* **Task material**:
theorem bfx (d : Reg) (a : Reg) (l : BitVec 6) (p : BitVec 6) : Statement (.bfx d a l p) := by
  have lt_d := d.isLt
  have lt_a := a.isLt
  have lt_l := l.isLt
  have lt_p := p.isLt
  refine of_word (op := 0x0C) rfl (by omega) (by omega) (by decide) ?_
  rw [rows0C]
  rw [if_pos (by simp only [fld]; omega)]
  rw [regAt_eq (r := d) (by omega), regAt_eq (r := a) (by omega), bitsAt_eq (x := l) (by omega), bitsAt_eq (x := p) (by omega)]

theorem bfi (d : Reg) (a : Reg) (l : BitVec 6) (p : BitVec 6) : Statement (.bfi d a l p) := by
  have lt_d := d.isLt
  have lt_a := a.isLt
  have lt_l := l.isLt
  have lt_p := p.isLt
  refine of_word (op := 0x0D) rfl (by omega) (by omega) (by decide) ?_
  rw [rows0D]
  rw [if_pos (by simp only [fld]; omega)]
  rw [regAt_eq (r := d) (by omega), regAt_eq (r := a) (by omega), bitsAt_eq (x := l) (by omega), bitsAt_eq (x := p) (by omega)]

theorem li (d : Reg) (imm : BitVec 20) : Statement (.li d imm) := by
  have lt_d := d.isLt
  have lt_imm := imm.isLt
  refine of_word (op := 0x0E) rfl (by omega) (by omega) (by decide) ?_
  rw [rows0E]
  rw [regAt_eq (r := d) (by omega), bitsAt_eq (x := imm) (by omega)]

theorem lih (d : Reg) (imm : BitVec 20) : Statement (.lih d imm) := by
  have lt_d := d.isLt
  have lt_imm := imm.isLt
  refine of_word (op := 0x0F) rfl (by omega) (by omega) (by decide) ?_
  rw [rows0F]
  rw [regAt_eq (r := d) (by omega), bitsAt_eq (x := imm) (by omega)]

theorem beq (a : Reg) (b : Reg) (off : BitVec 15) : Statement (.beq a b off) := by
  have lt_a := a.isLt
  have lt_b := b.isLt
  have lt_off := off.isLt
  refine of_word (op := 0x10) rfl (by omega) (by omega) (by decide) ?_
  rw [rows10]
  rw [regAt_eq (r := a) (by omega), regAt_eq (r := b) (by omega), bitsAt_eq (x := off) (by omega)]

theorem bne (a : Reg) (b : Reg) (off : BitVec 15) : Statement (.bne a b off) := by
  have lt_a := a.isLt
  have lt_b := b.isLt
  have lt_off := off.isLt
  refine of_word (op := 0x11) rfl (by omega) (by omega) (by decide) ?_
  rw [rows11]
  rw [regAt_eq (r := a) (by omega), regAt_eq (r := b) (by omega), bitsAt_eq (x := off) (by omega)]

theorem blt (a : Reg) (b : Reg) (off : BitVec 15) : Statement (.blt a b off) := by
  have lt_a := a.isLt
  have lt_b := b.isLt
  have lt_off := off.isLt
  refine of_word (op := 0x12) rfl (by omega) (by omega) (by decide) ?_
  rw [rows12]
  rw [regAt_eq (r := a) (by omega), regAt_eq (r := b) (by omega), bitsAt_eq (x := off) (by omega)]

theorem bge (a : Reg) (b : Reg) (off : BitVec 15) : Statement (.bge a b off) := by
  have lt_a := a.isLt
  have lt_b := b.isLt
  have lt_off := off.isLt
  refine of_word (op := 0x13) rfl (by omega) (by omega) (by decide) ?_
  rw [rows13]
  rw [regAt_eq (r := a) (by omega), regAt_eq (r := b) (by omega), bitsAt_eq (x := off) (by omega)]

theorem bltu (a : Reg) (b : Reg) (off : BitVec 15) : Statement (.bltu a b off) := by
  have lt_a := a.isLt
  have lt_b := b.isLt
  have lt_off := off.isLt
  refine of_word (op := 0x14) rfl (by omega) (by omega) (by decide) ?_
  rw [rows14]
  rw [regAt_eq (r := a) (by omega), regAt_eq (r := b) (by omega), bitsAt_eq (x := off) (by omega)]

theorem bgeu (a : Reg) (b : Reg) (off : BitVec 15) : Statement (.bgeu a b off) := by
  have lt_a := a.isLt
  have lt_b := b.isLt
  have lt_off := off.isLt
  refine of_word (op := 0x15) rfl (by omega) (by omega) (by decide) ?_
  rw [rows15]
  rw [regAt_eq (r := a) (by omega), regAt_eq (r := b) (by omega), bitsAt_eq (x := off) (by omega)]

theorem j (off : BitVec 25) : Statement (.j off) := by
  have lt_off := off.isLt
  refine of_word (op := 0x16) rfl (by omega) (by omega) (by decide) ?_
  rw [rows16]
  rw [bitsAt_eq (x := off) (by omega)]

theorem jal (off : BitVec 25) : Statement (.jal off) := by
  have lt_off := off.isLt
  refine of_word (op := 0x17) rfl (by omega) (by omega) (by decide) ?_
  rw [rows17]
  rw [bitsAt_eq (x := off) (by omega)]

theorem jr (a : Reg) : Statement (.jr a) := by
  have lt_a := a.isLt
  refine of_word (op := 0x18) rfl (by omega) (by omega) (by decide) ?_
  rw [rows18]
  rw [if_pos (by simp only [fld]; omega)]
  rw [regAt_eq (r := a) (by omega)]

theorem jalr (d : Reg) (a : Reg) : Statement (.jalr d a) := by
  have lt_d := d.isLt
  have lt_a := a.isLt
  refine of_word (op := 0x19) rfl (by omega) (by omega) (by decide) ?_
  rw [rows19]
  rw [if_pos (by simp only [fld]; omega)]
  rw [regAt_eq (r := d) (by omega), regAt_eq (r := a) (by omega)]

* **Exercise instructions**:
Your answer must be the line containing "refine of_word (op := 0x17)" and every line after it through the end of the records above, reproduced exactly and alone.

* **Task response**:
  refine of_word (op := 0x17) rfl (by omega) (by omega) (by decide) ?_
  rw [rows17]
  rw [bitsAt_eq (x := off) (by omega)]

theorem jr (a : Reg) : Statement (.jr a) := by
  have lt_a := a.isLt
  refine of_word (op := 0x18) rfl (by omega) (by omega) (by decide) ?_
  rw [rows18]
  rw [if_pos (by simp only [fld]; omega)]
  rw [regAt_eq (r := a) (by omega)]

theorem jalr (d : Reg) (a : Reg) : Statement (.jalr d a) := by
  have lt_d := d.isLt
  have lt_a := a.isLt
  refine of_word (op := 0x19) rfl (by omega) (by omega) (by decide) ?_
  rw [rows19]
  rw [if_pos (by simp only [fld]; omega)]
  rw [regAt_eq (r := d) (by omega), regAt_eq (r := a) (by omega)]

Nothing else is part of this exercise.